Under "ingredients" it just says "iron" or "copper," or
"calcium," etc.
1. Elemental
Elemental minerals are obviously the cheapest
to
make. A liquid would only have to be poured over some nails to be
said to contain iron. Elemental minerals are the most common in
grocery store supplements. They may not be toxic, as long as only
the minerals mentioned on the label are included in the
supplement. The problem is absorption: it's between 1 and 8
percent. The rest passes right through. Not only a waste of
money; also a waste of energy: it has to be processed out of the
body. This can actually use up available mineral stores.
2. Ionic
Next comes ionic minerals. Usually a step up.
Ionic
means in the form of ions. Ions are unstable molecules that want
to bind with other molecules. An ion is an incomplete molecule.

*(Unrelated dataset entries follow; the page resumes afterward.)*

-- ==== Sys2Proof/Tests/Slice0.lean ====
section
/-! SUPPORT. Tests: the checks of WellFormed, decoding against words written out from the spec's encoding, worked values of the
spec, and for every statement that has hypotheses states and operands that meet them, clause by clause. -/
namespace Sys2Proof.Tests

set_option Elab.async false

open Sys2Proof.Machine Sys2Proof.Claim

-- Small states ---------------------------------------------------------------------------------------------------------------

/-- A data word with `x` in lane 0. -/
def word (x : Nat) : CWord := { CWord.zero with pay := Payload.ofList [BitVec.ofNat 32 x] }

/-- A control word of a kind and an argument (R20). -/
def ctl (k x : Nat) : CWord := { CWord.zero with pay := Payload.ofList [BitVec.ofNat 32 k, BitVec.ofNat 32 x], ls := true }

/-- An untyped input of capacity 4 with words in it, fed by output 0 of element 9 (R66). -/
def inp (l : List CWord) : InChan := { InChan.unbound with ent := 0x800C0000, q := l, src := .el 9 0 }

/-- An output of capacity 4 with free slots, feeding input 0 of element 8 (R67). -/
def outp (n : Nat) : OutChan := { OutChan.unbound with ent := 0x800C0000, free := n, dst := .el 8 0 }

/-- An element of a class with a firing in progress: words 5 and 6 on input 0, an `eoi` on input 1, outputs 0 and 1 free,
scalars 2 to 7 in s2 to s7. -/
def el (c : Cls) : Elem :=
  { Elem.blank c with
    busy := true
    s := Vector.ofFn (fun i : Fin 64 => if 2 ≤ i.val ∧ i.val ≤ 7 then { Reg.zero with pay := Payload.ofList [BitVec.ofNat 32 i.val] } else Reg.zero)
    ins := ((Vector.replicate 32 InChan.unbound).set 0 (inp [word 5, word 6])).set 1 (inp [ctl 3 0])
    outs := ((Vector.replicate 16 OutChan.unbound).set 0 (outp 4)).set 1 (outp 4)
    body := [0, 0, 0, 0] }

/-- The module with one element, which is current. -/
def on (e : Elem) : State := { State.reset with elems := [e], cur := .el 0 }

/-- The module with core 2 in a given state, and current. -/
def onCore (e : Elem) : State := { State.reset with cores := State.reset.cores.set 2 e, cur := .fc 2 }

/-- Core 2, with scalars 2 to 7 in s2 to s7. -/
def core : Elem := { coreReset 2 with s := (el .ve).s }

/-- A word of a core's cache, of three bytes that are pads. -/
def codeWord (a : Nat) : CacheWord := { addr := a, len := 3, seg := a, next := a + 3, word := 0, bytes := [0, 0, 0] }

/-- Operands d s1, a s2, b s3, c s4. -/
def fld (v : BitVec 4) (t : BitVec 4) : Fields := { Fields.initial with var := v, ty := t, d := 1, a := 2, b := 3, c := 4 }

/-- A tensor of 64 INT32 elements in one tile of 64 KiB. -/
def shape : BitVec 1536 := BitVec.ofNat 1536 (fieldsNat [(1216, 0x1000), (1024, 1), (928, 64), (736, 64), (656, 0x3F80), (5, 1), (0, 1)])

/-- A port bound to that tensor in a space, with one word in its store queue. -/
def port (spc : Nat) : Port :=
  { Port.unbound with
    bind := bindReg 0 0 true, hent := BitVec.ofNat 256 (fieldsNat [(160, 4), (149, 1), (145, spc)]), srec := shape, tile := some 0,
    sq := [word 7] }

/-- An AG whose four ports are bound to that tensor. -/
def agent (spc : Nat) : Elem := { el .ag with ag := { AgPart.empty with ports := Vector.replicate 4 (port spc) } }

/-- Die 0 with the interval from 1,000 to 2,000. -/
def die0 : Die := { Die.reset 0 with ear := 1000 * 20000, lat := 2000 * 20000, wide := false, lim := 5000 }

/-- A context record of some fields (R351). -/
def ctxRec (l : List (Nat × Nat)) : List Byte := littleBytes 64 (fieldsNat l)

/-- The frame of the tensor's tile, context 0 with a handle table of one valid entry, region 1, and die 0 with its interval. -/
def module (s : State) : State :=
  { s with
    tiles := [{ die := 0, folio := 0, ctx := 0, slot := 0, gen := 0, tile := 0, piece := none, ent := 0x20001 }]
    mem := memWrite (memWrite [] 0x2000 (littleBytes 32 (fieldsNat [(192, 0x3000), (160, 4), (149, 1)]))) s.ctxAt (ctxRec [(448, 0x2000)])
    regions := [(1, { Region.blank with stt := 2, folios := [(0, 0)] })]
    dies := [(0, die0), (32, { die0 with lock := true })] }
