-- ==== Sys2Proof/Machine/Flags.lean ====
section
/-! DEFINITION. The flags: those of a second record and their union (R133, R180), and the latched flags with what clears them
(R21, R68, R185). -/

namespace Sys2Proof.Machine

/-- No record flag. -/
def noFlags : RecordFlags :=
  ⟨false, false, false, false, false, false, false, false, false, false, false, false⟩

/-- The union of two records' flags (R180). -/
def unionFlags (a b : RecordFlags) : RecordFlags where
  clip := a.clip || b.clip
  blank := a.blank || b.blank
  incomplete := a.incomplete || b.incomplete
  step := a.step || b.step
  relabel := a.relabel || b.relabel
  retuned := a.retuned || b.retuned
  range := a.range || b.range
  noTcorr := a.noTcorr || b.noTcorr
  thermal := a.thermal || b.thermal
  disturbed := a.disturbed || b.disturbed
  arith := a.arith || b.arith
  restart := a.restart || b.restart

/-- R133: INCOMPLETE, when the vector role is on and any axis has n below the completeness threshold. -/
def incompleteFlag (im : Image) (n : Axes Nat) : Bool :=
  im.vectorRole && anyAxis (fun a => decide (axisGet n a < im.completeness))

/-- R123: THERMAL, when either channel is in EXCURSION. -/
def thermalFlag (tu : TU) : Bool :=
  tu.sensor.watch == .excursion || tu.pier.watch == .excursion

/-- R173: DISTURBED, when BW's state is DISTURBED or EASING. -/
def disturbedFlag (d : Disturbance) : Bool :=
  d == .disturbed || d == .easing

/-- R164: a record flagged RETUNED, STEP or RELABEL is excluded from the watch. -/
def excludedFlags (f : RecordFlags) : Bool :=
  f.retuned || f.step || f.relabel

/-- The latched flags as a STATUS answer copies them (R185). -/
def latchedFlags (s : State) : LatchedFlags where
  stuckSeen := s.lc.stuckSeen
  jabberSeen := s.lc.jabberSeen
  trimLimit := s.du.trimLimit
  configDefaults := s.sul.configDefaults
  duplicateId := s.lc.duplicateId

/-- The trim TB holds stands at a bound (R68). -/
def trimAtBound (trim : Int) : Bool :=
  trim == 50000 || trim == -50000

/-- R185: after the copy the four flags are cleared, and a flag whose condition still holds latches again at once: STUCK_SEEN
while STUCK, JABBER_SEEN while jabber silence runs (R21), TRIM_LIMIT while the held trim is at a bound (R68),
CONFIG_DEFAULTS while the default record is in use. DUPLICATE_ID is left set. -/
def clearLatched (s : State) : State :=
  let s := s.setLc { s.lc with stuckSeen := s.lc.monitor == .stuck, jabberSeen := s.lc.silence.isSome }
  let s := s.setDu { s.du with trimLimit := trimAtBound s.tb.trim }
  s.setSul { s.sul with configDefaults := s.sul.isDefault }

end Sys2Proof.Machine
end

There is a definite pathway for the absorption of ionic minerals
through the gut (intestine) into the blood. In fact, any percent
of the elemental minerals that actually got absorbed became ions
first, by being dissolved in stomach acids.
Ionic minerals are not absorbed through the intestine intact.

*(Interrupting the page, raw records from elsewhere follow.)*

-- ==== Sys2Proof/Machine/Operands.lean ====
section
/-! DEFINITION. What crosses the line: the frame and announcement layouts (R3, Figures 7 to 9), the receive tests (R13), the
body test of an announcement (R42), the opening fields of a query (R183) and the label (R32). -/

namespace Sys2Proof.Machine

/-! ## Codes -/

/-- The kind octet of a frame (Figure 7). -/
def kindCode : FrameKind → Octet
  | .announce => 0x41
  | .query => 0x51
  | .answer => 0x61

/-- The frame kind of a kind octet (R13). -/
def kindOf (o : Octet) : Option FrameKind :=
  if o = 0x41 then some .announce else if o = 0x51 then some .query else if o = 0x61 then some .answer else none

/-- The code of an event kind (Figure 9). -/
def eventCode : EventKind → Nat
  | .disturbanceOnset => 1
  | .disturbanceEnd => 2
  | .baselineReseed => 3
  | .thermalStart => 4
  | .thermalEnd => 5
  | .sensorFault => 6
  | .retune => 7
  | .deltaFStart => 8
  | .deltaFEnd => 9
  | .referenceChange => 10
  | .clockStep => 11
  | .frontEndFault => 12

/-- The code of a disturbance state (Figure 8, octet 17). -/
def disturbanceCode : Disturbance → Octet
  | .quiet => 0
  | .onset => 1
  | .disturbed => 2
  | .easing => 3

/-- The disturbance state of octet 17; none above 3 (R42). -/
def disturbanceOf (o : Octet) : Option Disturbance :=
  if o = 0 then some .quiet else if o = 1 then some .onset else if o = 2 then some .disturbed
  else if o = 3 then some .easing else none

/-- The code of a result (R183). -/
def resultCode : ResultCode → Octet
  | .ok => 0
  | .badRequest => 1
  | .gone => 2
  | .notYet => 3
  | .busy => 4
  | .notRole => 5

/-- The reference id octet (Figure 8, octet 14): 0 own pulse, 1..15 peer, 0xFF none. -/
def referenceCode : Option Reference → Octet
  | none => 0xFF
  | some .pulse => 0
  | some (.peer id) => id.setWidth 8

/-- A flag as an octet. -/
def flagOctet (b : Bool) : Octet :=
  if b then 1 else 0

/-- A presence or ability octet from its bits 0..3. -/
def bitsOctet (b0 b1 b2 b3 : Bool) : Octet :=
  BitVec.ofNat 8 (b0.toNat + 2 * b1.toNat + 4 * b2.toNat + 8 * b3.toNat)

/-! ## Sending -/

/-- A signed 32-bit value, zeros when absent (Figure 8). -/
def optInt32 (v : Option Int) : List Octet :=
  octets32 (BitVec.ofInt 32 (v.getD 0))

/-- A second number and a signed 32-bit value, zeros when absent. -/
def optPair32 (v : Option (Second × Int)) : List Octet :=
  match v with
  | none => octets32 0 ++ octets32 0
  | some (sec, x) => octets32 sec ++ octets32 (BitVec.ofInt 32 x)

/-- A second number and a signed 16-bit value, zeros when absent. -/
def optPair16 (v : Option (Second × Int)) : List Octet :=
  match v with
  | none => octets32 0 ++ octets16 0
  | some (sec, x) => octets32 sec ++ octets16 (BitVec.ofInt 16 x)

/-- An event entry: kind code and the low 24 bits of the event's second number (Figure 8). -/
def eventOctets (e : Event) : List Octet :=
  BitVec.ofNat 8 (eventCode e.kind) :: (octets32 e.second).drop 1

/-- The body octets of an announcement (Figure 8). -/
def announcementBody (a : Announcement) : List Octet :=
  [a.sequence] ++ octets32 a.departureSecond ++ octets32 (BitVec.ofNat 32 a.departureTick)
    ++ [bitsOctet a.abilities.vector a.abilities.scalar a.abilities.thermal a.abilities.pulse,
        BitVec.ofNat 8 a.cls, a.root.setWidth 8, BitVec.ofNat 8 a.depth, flagOctet a.locked, referenceCode a.reference]
    ++ octets16 (BitVec.ofNat 16 a.errorBound)
    ++ [disturbanceCode a.disturbance, flagOctet a.retuning]
    ++ octets32 a.vectorSecond
    ++ [bitsOctet a.vector.x.isSome a.vector.y.isSome a.vector.z.isSome false]
    ++ optInt32 a.vector.x ++ optInt32 a.vector.y ++ optInt32 a.vector.z
    ++ [bitsOctet a.f.isSome a.sensor.isSome a.pier.isSome false]
    ++ optPair32 a.f ++ optPair16 a.sensor ++ optPair16 a.pier
    ++ [BitVec.ofNat 8 a.events.length] ++ a.events.flatMap eventOctets

/-- The octets from the kind through the last body octet (Figure 7). -/
def frameCore (kind : FrameKind) (source dest : StationId) (body : List Octet) : List Octet :=
  [kindCode kind, source.setWidth 8, dest.setWidth 8, BitVec.ofNat 8 body.length] ++ body

/-- R3: a whole frame: opening mark, kind to body, check. -/
def frameOctets (kind : FrameKind) (source dest : StationId) (body : List Octet) : List Octet :=
  [0x2D, 0xB4] ++ frameCore kind source dest body ++ octets16 (crc16 (frameCore kind source dest body))

/-- The opening fields of an answer body: tag, request code, result code (R183). -/
def answerOpening (a : Answer) : List Octet :=
  [a.tag, a.code, resultCode a.result]

/-- The whole frame of an answer (R3): its opening fields, then the rest of its body. -/
def answerOctets (own : StationId) (a : Answer) : List Octet :=
  frameOctets .answer own a.dest (answerOpening a ++ a.rest)

/-! ## Symbols -/

/-- R2: the level that sends a data bit: 1 recessive, 0 dominant. -/
def bitLevel (b : Bool) : Level :=
  if b then .recessive else .dominant

/-- R2: the 10 symbols of an octet: a dominant start symbol, the 8 data bits least-significant first, a recessive stop symbol. -/
def octetSymbols (o : Octet) : List Level :=
  [.dominant, bitLevel (o.getLsbD 0), bitLevel (o.getLsbD 1), bitLevel (o.getLsbD 2), bitLevel (o.getLsbD 3),
    bitLevel (o.getLsbD 4), bitLevel (o.getLsbD 5), bitLevel (o.getLsbD 6), bitLevel (o.getLsbD 7), .recessive]

/-- R2: the symbols of a frame, its octets back to back. -/
def frameSymbols (os : List Octet) : List Level :=
  os.flatMap octetSymbols

/-- R8: a symbol read back differs from the symbol driven. -/
def readsBackOther (driven : List Octet) (readBack : List Level) : Bool :=
  ((frameSymbols driven).zip readBack).any (fun p => p.1 != p.2)

/-! ## Receiving -/

/-- R2, R32: the octet of eight data levels, least-significant first. -/
def octetOfLevels (ls : List Level) : Octet :=
  BitVec.ofNat 8 (ls.foldr (fun l v => 2 * v + (l == .recessive).toNat) 0)

/-- R2, R32: the receiver after one more symbol, and the octet that symbol completes. A dominant level after a recessive stretch starts
an octet of 8 data bits and a stop symbol; a dominant level where the stop symbol is due is a framing error in that octet, and has to
end before the next start (on the label line the model's choice, log 30). -/
def receiveSymbol (l : Level) : RxPhase → RxPhase × Option RxOctet
  | .held => (if l = .recessive then .ready else .held, none)
  | .ready => (if l = .dominant then .data [] else .ready, none)
  | .data taken =>
    if taken.length < 8 then (.data (taken ++ [l]), none)
    else (if l = .dominant then .held else .ready, some ⟨octetOfLevels taken, l == .dominant⟩)

/-- R2: the octets a receiver takes from the levels of successive symbols. -/
def receiveFrom (p : RxPhase) : List Level → List RxOctet
  | [] => []
  | l :: ls => (receiveSymbol l p).2.toList ++ receiveFrom (receiveSymbol l p).1 ls

/-- R2, R13: the octets of a run of line activity, from its first start symbol on. -/
def receiveOctets (levels : List Level) : List RxOctet :=
  receiveFrom .ready levels

/-- R13: the tests of a received run, in the order the octets arrive. None: the frame is bad. The fields are those a ring
entry keeps: kind, source octet, destination octet, body. Octets after the last check octet are ignored. -/
def judgeFrame (os : List RxOctet) : Option (FrameKind × Octet × Octet × List Octet) :=
  let d := os.map RxOctet.data
  let len := (octetAt d 5).toNat
  let frame := os.take (8 + len)
  let body := (d.drop 6).take len
  if os.length < 8 then none
  else if octetAt d 0 ≠ 0x2D ∨ octetAt d 1 ≠ 0xB4 then none
  else if 240 < len then none
  else if os.length < 8 + len then none
  else if frame.any RxOctet.framing then none
  else if crc16 ((d.drop 2).take (4 + len)) ≠ word16At d (6 + len) then none
  else if octetAt d 3 = 0 ∨ 15 < (octetAt d 3).toNat then none
  else match kindOf (octetAt d 2) with
    | none => none
    | some k => some (k, octetAt d 3, octetAt d 4, body)

/-- What PT takes from an announcement body (R42 to R46). -/
structure Heard where
  sequence : BitVec 8
  departureSecond : Second
  departureTick : Nat
  abilities : Abilities
  cls : Nat
  root : StationId
  depth : Nat
  locked : Bool
  reference : Option Reference
  errorBound : Nat
  disturbance : Disturbance
  retuning : Bool
  f : Option (Second × Int)
  temp : Option (Second × Int)
deriving DecidableEq, Repr

/-- The reference id of octet 14: 0..15 or 0xFF, else none of them (R42). -/
def referenceOf (o : Octet) : Option (Option Reference) :=
  if o = 0xFF then some none
  else if o = 0 then some (some .pulse)
  else if o.toNat ≤ 15 then some (some (.peer (o.setWidth 4)))
  else none

/-- R42: the body length is 58 + 4 × E, E at most 4, and every checked octet is in its range. -/
def bodyValid (b : List Octet) : Bool :=
  let e := (octetAt b 57).toNat
  decide (58 ≤ b.length) && decide (b.length = 58 + 4 * e) && decide (e ≤ 4)
    && decide ((octetAt b 10).toNat ≤ 2)
    && decide (1 ≤ (octetAt b 11).toNat) && decide ((octetAt b 11).toNat ≤ 15)
    && decide ((octetAt b 12).toNat ≤ 6)
    && decide ((octetAt b 13).toNat ≤ 1)
    && (referenceOf (octetAt b 14)).isSome
    && (disturbanceOf (octetAt b 17)).isSome
    && decide ((octetAt b 18).toNat ≤ 1)

/-- The fields of a valid announcement body (Figure 8). Unused high bits of the abilities and presence octets are ignored
(R42). -/
def heardOf (b : List Octet) : Heard where
  sequence := octetAt b 0
  departureSecond := word32At b 1
  departureTick := (word32At b 5).toNat
  abilities := ⟨(octetAt b 9).getLsbD 0, (octetAt b 9).getLsbD 1, (octetAt b 9).getLsbD 2, (octetAt b 9).getLsbD 3⟩
  cls := (octetAt b 10).toNat
  root := (octetAt b 11).setWidth 4
  depth := (octetAt b 12).toNat
  locked := octetAt b 13 == 1
  reference := (referenceOf (octetAt b 14)).getD none
  errorBound := (word16At b 15).toNat
  disturbance := (disturbanceOf (octetAt b 17)).getD .quiet
  retuning := octetAt b 18 == 1
  f := if (octetAt b 36).getLsbD 0 then some (word32At b 37, (word32At b 41).toInt) else none
  temp := if (octetAt b 36).getLsbD 1 then some (word32At b 45, (word16At b 49).toInt) else none

/-! ## Queries and labels -/

/-- The request a query body asks for (R183, Figure 88): the composing command that answers it. -/
inductive RequestKind where
  | readSeconds | readMinutes | status | peers | recenter | reseed | restart | unknown
deriving DecidableEq, Repr

/-- R183: a body shorter than 2 octets and an unknown request code are UNKNOWN_REQUEST. -/
def requestKind (b : List Octet) : RequestKind :=
  if b.length < 2 then .unknown
  else if octetAt b 1 = 1 then .readSeconds
  else if octetAt b 1 = 2 then .readMinutes
  else if octetAt b 1 = 3 then .status
  else if octetAt b 1 = 4 then .peers
  else if octetAt b 1 = 5 then .recenter
  else if octetAt b 1 = 6 then .reseed
  else if octetAt b 1 = 7 then .restart
  else .unknown

/-- The tag echoed in the answer; 0 for a body shorter than 2 octets (R183). -/
def queryTag (b : List Octet) : Octet :=
  if b.length < 2 then 0 else octetAt b 0

/-- The request code echoed in the answer; 0 for a body shorter than 2 octets (R183). -/
def queryCode (b : List Octet) : Octet :=
  if b.length < 2 then 0 else octetAt b 1

/-- R32: the label second of a valid run: exactly 5 octets, no framing error, the fifth the sum of the first four modulo 256. -/
def labelOf (os : List RxOctet) : Option Second :=
  let d := os.map RxOctet.data
  if os.length = 5 ∧ os.any RxOctet.framing = false
      ∧ octetAt d 4 = octetAt d 0 + octetAt d 1 + octetAt d 2 + octetAt d 3 then
    some (word32At d 0)
  else none

end Sys2Proof.Machine
end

The model for mineral ion absorption through the
intestine is
as follows. Ions are absorbed through the gut by a complicated
process involving becoming attached or chelated to some special
carrier proteins in the intestinal wall. Active transport is
involved; meaning, energy is required to bring the ionic mineral
from inside the intestine through the lining, to be deposited in
the bloodstream on the other side.
Ionic minerals may be a good source of nutrients for the
body,
depending upon the type of ions, and on how difficult it is for
the ion to get free at the appropriate moment and location.
Minerals require an acidic environment for absorption. Remember
low pH (less than 7) is acidic; high pH (above 7) is alkaline. As
the stomach contents at pH 2 empty into the small intestine, the
first few centimeters of the small intestine is the optimum
location for mineral absorption. The acidic state is necessary
for ionization of the dissolved minerals. If the pH is too
alkaline, the ions won't disassociate from whatever they're
complexed with, and will simply pass on through to the colon
without being absorbed.
As the mineral ions are presented to the lining of the
intestine, if all conditions are right, and there are not too
much of competing minerals present, the ions will begin to be
taken across the intestinal barrier, making their way into the
bloodstream. This is a complicated, multi-step process, beyond
the scope of this chapter. Simply, it involves the attachment of
the free mineral ion to some carrier proteins within the
intestinal membrane, which drag the ion across and free it into
the bloodstream. A lot happens during the transfer, and much
energy is required for all the steps. Just the right conditions
and timing are necessary - proper pH, presence of vitamins for
some, and the right section of the small intestine.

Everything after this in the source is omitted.